Task directions >> Send back exactly the lines from the opening line of the records below through the one with "have ha : s.aliveCount".

• • •

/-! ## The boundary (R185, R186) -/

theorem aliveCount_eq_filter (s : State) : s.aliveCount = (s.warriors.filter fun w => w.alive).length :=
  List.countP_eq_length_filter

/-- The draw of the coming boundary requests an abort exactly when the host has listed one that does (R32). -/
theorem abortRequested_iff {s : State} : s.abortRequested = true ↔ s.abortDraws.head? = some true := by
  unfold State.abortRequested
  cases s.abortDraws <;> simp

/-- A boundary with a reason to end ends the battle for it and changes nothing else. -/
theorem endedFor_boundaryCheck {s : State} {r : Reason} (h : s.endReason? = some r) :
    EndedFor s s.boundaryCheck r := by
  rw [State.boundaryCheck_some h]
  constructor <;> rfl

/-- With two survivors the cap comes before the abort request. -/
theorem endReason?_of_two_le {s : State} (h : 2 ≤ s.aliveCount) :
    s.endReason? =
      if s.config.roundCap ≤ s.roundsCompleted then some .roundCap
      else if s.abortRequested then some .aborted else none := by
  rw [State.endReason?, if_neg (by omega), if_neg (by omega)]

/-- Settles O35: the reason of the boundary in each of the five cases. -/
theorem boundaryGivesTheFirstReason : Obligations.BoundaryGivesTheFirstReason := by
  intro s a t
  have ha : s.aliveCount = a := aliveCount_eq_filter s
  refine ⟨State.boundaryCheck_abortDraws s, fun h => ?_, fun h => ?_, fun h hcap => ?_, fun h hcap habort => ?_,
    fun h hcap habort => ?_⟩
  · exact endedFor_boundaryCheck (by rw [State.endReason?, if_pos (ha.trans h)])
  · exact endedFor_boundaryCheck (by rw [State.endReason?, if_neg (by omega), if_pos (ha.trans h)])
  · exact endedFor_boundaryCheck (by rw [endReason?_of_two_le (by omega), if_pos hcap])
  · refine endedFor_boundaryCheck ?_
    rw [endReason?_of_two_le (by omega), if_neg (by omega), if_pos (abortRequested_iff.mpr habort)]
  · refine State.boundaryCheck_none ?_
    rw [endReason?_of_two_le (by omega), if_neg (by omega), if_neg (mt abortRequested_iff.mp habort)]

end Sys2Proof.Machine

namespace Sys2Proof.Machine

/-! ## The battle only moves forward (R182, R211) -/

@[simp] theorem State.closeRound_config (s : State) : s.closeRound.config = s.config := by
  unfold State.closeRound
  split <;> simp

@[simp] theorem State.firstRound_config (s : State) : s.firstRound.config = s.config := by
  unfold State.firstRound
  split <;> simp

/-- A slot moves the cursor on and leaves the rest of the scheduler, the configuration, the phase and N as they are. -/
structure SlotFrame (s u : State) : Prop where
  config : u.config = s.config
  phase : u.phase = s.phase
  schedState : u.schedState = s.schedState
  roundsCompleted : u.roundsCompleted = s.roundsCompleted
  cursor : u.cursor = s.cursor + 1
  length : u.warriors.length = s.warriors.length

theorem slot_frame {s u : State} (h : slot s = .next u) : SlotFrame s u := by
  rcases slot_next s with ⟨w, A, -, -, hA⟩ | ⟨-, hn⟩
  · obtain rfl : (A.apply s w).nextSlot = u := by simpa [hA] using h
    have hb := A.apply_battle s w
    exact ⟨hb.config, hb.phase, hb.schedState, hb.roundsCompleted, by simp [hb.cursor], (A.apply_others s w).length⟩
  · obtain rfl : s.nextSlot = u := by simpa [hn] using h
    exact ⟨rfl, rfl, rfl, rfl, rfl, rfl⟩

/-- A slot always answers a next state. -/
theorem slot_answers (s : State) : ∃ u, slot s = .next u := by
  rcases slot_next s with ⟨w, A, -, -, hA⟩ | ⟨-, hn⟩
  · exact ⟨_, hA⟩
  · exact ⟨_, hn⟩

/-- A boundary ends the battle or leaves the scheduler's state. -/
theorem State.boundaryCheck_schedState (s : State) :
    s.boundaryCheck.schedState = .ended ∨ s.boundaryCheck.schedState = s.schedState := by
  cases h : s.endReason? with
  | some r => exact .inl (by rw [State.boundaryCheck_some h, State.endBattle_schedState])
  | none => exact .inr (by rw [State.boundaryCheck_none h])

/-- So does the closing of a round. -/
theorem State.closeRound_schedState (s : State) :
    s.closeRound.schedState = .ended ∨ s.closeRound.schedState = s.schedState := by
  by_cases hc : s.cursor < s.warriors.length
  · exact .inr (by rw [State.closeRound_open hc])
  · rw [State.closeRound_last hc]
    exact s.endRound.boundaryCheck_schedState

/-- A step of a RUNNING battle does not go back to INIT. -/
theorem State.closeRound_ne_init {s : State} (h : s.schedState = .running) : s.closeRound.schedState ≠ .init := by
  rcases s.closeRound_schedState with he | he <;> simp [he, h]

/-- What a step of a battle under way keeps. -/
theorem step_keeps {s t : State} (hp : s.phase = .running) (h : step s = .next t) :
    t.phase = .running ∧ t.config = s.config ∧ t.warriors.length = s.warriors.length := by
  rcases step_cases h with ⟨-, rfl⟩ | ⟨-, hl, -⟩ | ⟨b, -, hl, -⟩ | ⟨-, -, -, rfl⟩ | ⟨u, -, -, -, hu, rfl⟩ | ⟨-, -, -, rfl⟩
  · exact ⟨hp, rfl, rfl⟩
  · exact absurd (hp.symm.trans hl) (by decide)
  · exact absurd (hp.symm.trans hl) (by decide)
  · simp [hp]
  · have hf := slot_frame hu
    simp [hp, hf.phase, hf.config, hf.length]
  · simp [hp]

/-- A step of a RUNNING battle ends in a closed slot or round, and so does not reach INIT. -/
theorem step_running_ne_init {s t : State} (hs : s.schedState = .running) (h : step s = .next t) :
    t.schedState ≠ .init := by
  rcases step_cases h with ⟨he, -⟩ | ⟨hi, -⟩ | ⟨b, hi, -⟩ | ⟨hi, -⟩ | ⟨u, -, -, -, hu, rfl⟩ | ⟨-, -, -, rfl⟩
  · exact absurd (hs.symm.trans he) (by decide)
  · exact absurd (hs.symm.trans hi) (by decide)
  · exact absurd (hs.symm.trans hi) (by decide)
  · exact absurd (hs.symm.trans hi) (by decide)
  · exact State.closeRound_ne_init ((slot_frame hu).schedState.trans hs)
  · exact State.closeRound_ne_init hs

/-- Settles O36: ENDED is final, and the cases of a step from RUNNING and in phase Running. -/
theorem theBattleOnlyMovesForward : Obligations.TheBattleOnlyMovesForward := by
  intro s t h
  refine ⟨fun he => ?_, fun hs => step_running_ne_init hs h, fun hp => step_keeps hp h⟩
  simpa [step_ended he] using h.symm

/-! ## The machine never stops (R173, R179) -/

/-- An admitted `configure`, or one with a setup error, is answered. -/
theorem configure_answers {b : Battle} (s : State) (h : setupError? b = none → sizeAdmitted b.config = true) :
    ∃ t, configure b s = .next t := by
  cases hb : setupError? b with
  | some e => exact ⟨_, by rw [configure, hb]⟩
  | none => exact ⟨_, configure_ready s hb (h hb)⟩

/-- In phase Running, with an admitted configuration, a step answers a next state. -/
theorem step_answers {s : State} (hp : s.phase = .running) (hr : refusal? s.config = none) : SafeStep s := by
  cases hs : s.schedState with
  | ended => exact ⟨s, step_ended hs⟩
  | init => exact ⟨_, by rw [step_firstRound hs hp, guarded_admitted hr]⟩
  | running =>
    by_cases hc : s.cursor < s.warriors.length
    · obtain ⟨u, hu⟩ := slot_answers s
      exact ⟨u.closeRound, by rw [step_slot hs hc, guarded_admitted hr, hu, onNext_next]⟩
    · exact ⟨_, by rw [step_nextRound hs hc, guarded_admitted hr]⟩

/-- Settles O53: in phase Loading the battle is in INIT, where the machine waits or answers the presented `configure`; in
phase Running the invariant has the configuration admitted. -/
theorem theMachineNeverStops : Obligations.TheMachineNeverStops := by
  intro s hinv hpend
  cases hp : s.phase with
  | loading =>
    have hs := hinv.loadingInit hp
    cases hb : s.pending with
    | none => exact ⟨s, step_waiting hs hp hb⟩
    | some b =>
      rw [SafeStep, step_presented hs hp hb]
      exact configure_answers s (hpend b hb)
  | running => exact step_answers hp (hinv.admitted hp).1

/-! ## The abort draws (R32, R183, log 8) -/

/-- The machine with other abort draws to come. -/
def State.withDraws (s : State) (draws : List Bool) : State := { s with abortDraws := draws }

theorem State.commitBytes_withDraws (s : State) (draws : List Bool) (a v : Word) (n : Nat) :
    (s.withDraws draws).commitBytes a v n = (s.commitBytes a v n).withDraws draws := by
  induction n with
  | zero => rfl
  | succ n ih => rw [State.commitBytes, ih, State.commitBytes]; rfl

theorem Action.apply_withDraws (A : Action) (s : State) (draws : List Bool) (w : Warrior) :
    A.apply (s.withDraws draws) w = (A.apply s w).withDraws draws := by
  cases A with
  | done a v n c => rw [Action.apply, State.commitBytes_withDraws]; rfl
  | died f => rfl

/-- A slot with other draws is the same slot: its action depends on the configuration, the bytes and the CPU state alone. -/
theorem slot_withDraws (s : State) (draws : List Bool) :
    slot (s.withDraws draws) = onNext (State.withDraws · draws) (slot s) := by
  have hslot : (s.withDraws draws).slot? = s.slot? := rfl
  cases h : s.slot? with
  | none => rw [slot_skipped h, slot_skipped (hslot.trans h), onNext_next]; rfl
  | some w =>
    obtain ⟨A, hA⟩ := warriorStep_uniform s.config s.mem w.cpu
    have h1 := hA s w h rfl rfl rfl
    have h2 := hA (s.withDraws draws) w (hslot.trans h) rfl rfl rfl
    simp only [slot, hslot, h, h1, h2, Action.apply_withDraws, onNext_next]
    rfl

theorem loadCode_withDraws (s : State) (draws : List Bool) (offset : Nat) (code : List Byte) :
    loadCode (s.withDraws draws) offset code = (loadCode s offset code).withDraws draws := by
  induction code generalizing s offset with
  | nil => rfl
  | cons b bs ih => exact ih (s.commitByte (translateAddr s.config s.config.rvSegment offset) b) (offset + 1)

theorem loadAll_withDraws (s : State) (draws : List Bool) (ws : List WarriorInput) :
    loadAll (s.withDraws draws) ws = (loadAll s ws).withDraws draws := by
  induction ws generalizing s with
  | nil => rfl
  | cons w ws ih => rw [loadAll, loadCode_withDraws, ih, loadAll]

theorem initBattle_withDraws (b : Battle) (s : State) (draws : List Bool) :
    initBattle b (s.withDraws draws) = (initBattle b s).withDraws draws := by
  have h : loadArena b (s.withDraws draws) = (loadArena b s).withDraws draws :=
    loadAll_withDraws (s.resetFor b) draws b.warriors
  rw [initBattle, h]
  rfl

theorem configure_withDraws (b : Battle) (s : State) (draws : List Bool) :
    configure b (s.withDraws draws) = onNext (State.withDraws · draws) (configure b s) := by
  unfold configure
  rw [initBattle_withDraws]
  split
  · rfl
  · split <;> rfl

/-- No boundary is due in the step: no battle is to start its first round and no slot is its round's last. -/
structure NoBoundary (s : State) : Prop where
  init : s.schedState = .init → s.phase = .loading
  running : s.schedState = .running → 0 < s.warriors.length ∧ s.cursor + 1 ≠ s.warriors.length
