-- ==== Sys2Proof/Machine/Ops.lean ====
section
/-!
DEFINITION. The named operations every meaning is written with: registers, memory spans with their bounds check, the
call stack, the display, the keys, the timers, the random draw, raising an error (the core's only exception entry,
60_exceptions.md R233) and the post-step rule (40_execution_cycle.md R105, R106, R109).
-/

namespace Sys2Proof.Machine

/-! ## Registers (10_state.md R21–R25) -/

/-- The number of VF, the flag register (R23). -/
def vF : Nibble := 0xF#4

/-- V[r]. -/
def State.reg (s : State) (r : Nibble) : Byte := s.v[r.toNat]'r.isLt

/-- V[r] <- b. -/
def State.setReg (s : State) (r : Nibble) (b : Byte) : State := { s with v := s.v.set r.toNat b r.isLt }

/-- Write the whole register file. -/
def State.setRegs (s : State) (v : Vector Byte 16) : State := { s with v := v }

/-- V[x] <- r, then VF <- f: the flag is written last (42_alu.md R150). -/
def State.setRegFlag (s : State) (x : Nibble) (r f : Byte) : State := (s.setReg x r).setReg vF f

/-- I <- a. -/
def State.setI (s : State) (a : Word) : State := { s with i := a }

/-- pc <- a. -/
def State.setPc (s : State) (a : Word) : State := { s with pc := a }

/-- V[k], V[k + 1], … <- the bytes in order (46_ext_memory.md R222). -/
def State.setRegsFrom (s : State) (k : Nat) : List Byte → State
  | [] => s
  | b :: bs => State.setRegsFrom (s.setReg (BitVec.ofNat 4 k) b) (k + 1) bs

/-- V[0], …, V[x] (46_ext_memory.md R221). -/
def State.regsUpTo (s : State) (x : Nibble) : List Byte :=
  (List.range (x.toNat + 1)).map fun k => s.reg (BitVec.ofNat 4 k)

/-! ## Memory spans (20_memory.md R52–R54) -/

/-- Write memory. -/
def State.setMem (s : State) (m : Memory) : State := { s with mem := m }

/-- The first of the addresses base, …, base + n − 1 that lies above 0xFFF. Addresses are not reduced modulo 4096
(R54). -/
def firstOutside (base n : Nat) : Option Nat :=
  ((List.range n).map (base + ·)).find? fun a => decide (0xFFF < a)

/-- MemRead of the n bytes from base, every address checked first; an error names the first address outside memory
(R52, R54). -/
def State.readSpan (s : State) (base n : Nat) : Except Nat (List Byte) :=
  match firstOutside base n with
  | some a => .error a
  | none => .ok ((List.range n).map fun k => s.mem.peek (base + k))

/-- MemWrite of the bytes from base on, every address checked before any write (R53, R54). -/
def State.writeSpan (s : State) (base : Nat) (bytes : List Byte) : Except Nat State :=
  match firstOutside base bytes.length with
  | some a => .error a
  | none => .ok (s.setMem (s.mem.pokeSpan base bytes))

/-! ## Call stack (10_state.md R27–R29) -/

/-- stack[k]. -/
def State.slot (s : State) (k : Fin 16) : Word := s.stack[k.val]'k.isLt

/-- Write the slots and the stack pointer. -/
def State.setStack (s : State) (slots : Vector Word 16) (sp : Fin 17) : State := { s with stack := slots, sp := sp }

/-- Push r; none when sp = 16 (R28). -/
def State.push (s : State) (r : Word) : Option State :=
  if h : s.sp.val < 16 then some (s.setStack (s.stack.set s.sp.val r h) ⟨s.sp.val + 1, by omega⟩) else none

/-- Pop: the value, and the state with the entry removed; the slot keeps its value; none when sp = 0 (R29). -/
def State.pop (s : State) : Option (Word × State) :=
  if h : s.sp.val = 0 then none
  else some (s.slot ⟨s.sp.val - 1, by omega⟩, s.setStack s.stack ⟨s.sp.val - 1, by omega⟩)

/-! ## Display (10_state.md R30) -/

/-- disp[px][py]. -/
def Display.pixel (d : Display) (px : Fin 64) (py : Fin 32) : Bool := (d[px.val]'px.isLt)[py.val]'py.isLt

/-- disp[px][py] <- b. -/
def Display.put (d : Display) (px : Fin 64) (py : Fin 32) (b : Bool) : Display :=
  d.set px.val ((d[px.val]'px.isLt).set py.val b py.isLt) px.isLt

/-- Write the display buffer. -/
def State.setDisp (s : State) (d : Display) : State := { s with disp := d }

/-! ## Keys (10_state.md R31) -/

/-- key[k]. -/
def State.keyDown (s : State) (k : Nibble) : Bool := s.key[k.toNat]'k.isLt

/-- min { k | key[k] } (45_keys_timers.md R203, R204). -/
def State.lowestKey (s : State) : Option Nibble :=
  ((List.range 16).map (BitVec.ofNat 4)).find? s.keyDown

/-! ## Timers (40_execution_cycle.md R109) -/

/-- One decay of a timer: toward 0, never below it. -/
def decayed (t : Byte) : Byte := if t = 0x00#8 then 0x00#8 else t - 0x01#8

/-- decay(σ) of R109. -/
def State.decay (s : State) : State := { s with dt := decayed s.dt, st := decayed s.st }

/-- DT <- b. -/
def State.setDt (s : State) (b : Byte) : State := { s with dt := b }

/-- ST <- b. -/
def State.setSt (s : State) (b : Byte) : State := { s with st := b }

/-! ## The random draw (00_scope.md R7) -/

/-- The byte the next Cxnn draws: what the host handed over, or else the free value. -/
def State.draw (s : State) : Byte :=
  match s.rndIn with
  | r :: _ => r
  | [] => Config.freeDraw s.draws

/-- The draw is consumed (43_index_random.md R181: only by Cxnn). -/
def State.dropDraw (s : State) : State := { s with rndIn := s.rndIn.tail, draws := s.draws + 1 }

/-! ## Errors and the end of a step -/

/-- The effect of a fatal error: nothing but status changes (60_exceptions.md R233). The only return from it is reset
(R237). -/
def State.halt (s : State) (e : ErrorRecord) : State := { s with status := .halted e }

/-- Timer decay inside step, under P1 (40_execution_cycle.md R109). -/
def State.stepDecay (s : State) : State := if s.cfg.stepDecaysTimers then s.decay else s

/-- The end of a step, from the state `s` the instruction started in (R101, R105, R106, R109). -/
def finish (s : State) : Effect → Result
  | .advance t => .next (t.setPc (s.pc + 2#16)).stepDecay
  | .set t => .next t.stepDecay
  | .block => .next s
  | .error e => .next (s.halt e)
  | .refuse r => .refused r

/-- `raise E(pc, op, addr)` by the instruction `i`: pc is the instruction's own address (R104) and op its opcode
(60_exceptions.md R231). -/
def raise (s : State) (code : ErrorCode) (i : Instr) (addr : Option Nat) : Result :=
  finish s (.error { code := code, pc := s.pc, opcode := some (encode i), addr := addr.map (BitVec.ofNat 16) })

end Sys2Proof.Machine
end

• • •

Solution to the exercise >>
/-! ## The boundary (R185, R186) -/

theorem aliveCount_eq_filter (s : State) : s.aliveCount = (s.warriors.filter fun w => w.alive).length :=
  List.countP_eq_length_filter

/-- The draw of the coming boundary requests an abort exactly when the host has listed one that does (R32). -/
theorem abortRequested_iff {s : State} : s.abortRequested = true ↔ s.abortDraws.head? = some true := by
  unfold State.abortRequested
  cases s.abortDraws <;> simp

/-- A boundary with a reason to end ends the battle for it and changes nothing else. -/
theorem endedFor_boundaryCheck {s : State} {r : Reason} (h : s.endReason? = some r) :
    EndedFor s s.boundaryCheck r := by
  rw [State.boundaryCheck_some h]
  constructor <;> rfl

/-- With two survivors the cap comes before the abort request. -/
theorem endReason?_of_two_le {s : State} (h : 2 ≤ s.aliveCount) :
    s.endReason? =
      if s.config.roundCap ≤ s.roundsCompleted then some .roundCap
      else if s.abortRequested then some .aborted else none := by
  rw [State.endReason?, if_neg (by omega), if_neg (by omega)]

/-- Settles O35: the reason of the boundary in each of the five cases. -/
theorem boundaryGivesTheFirstReason : Obligations.BoundaryGivesTheFirstReason := by
  intro s a t
  have ha : s.aliveCount = a := aliveCount_eq_filter s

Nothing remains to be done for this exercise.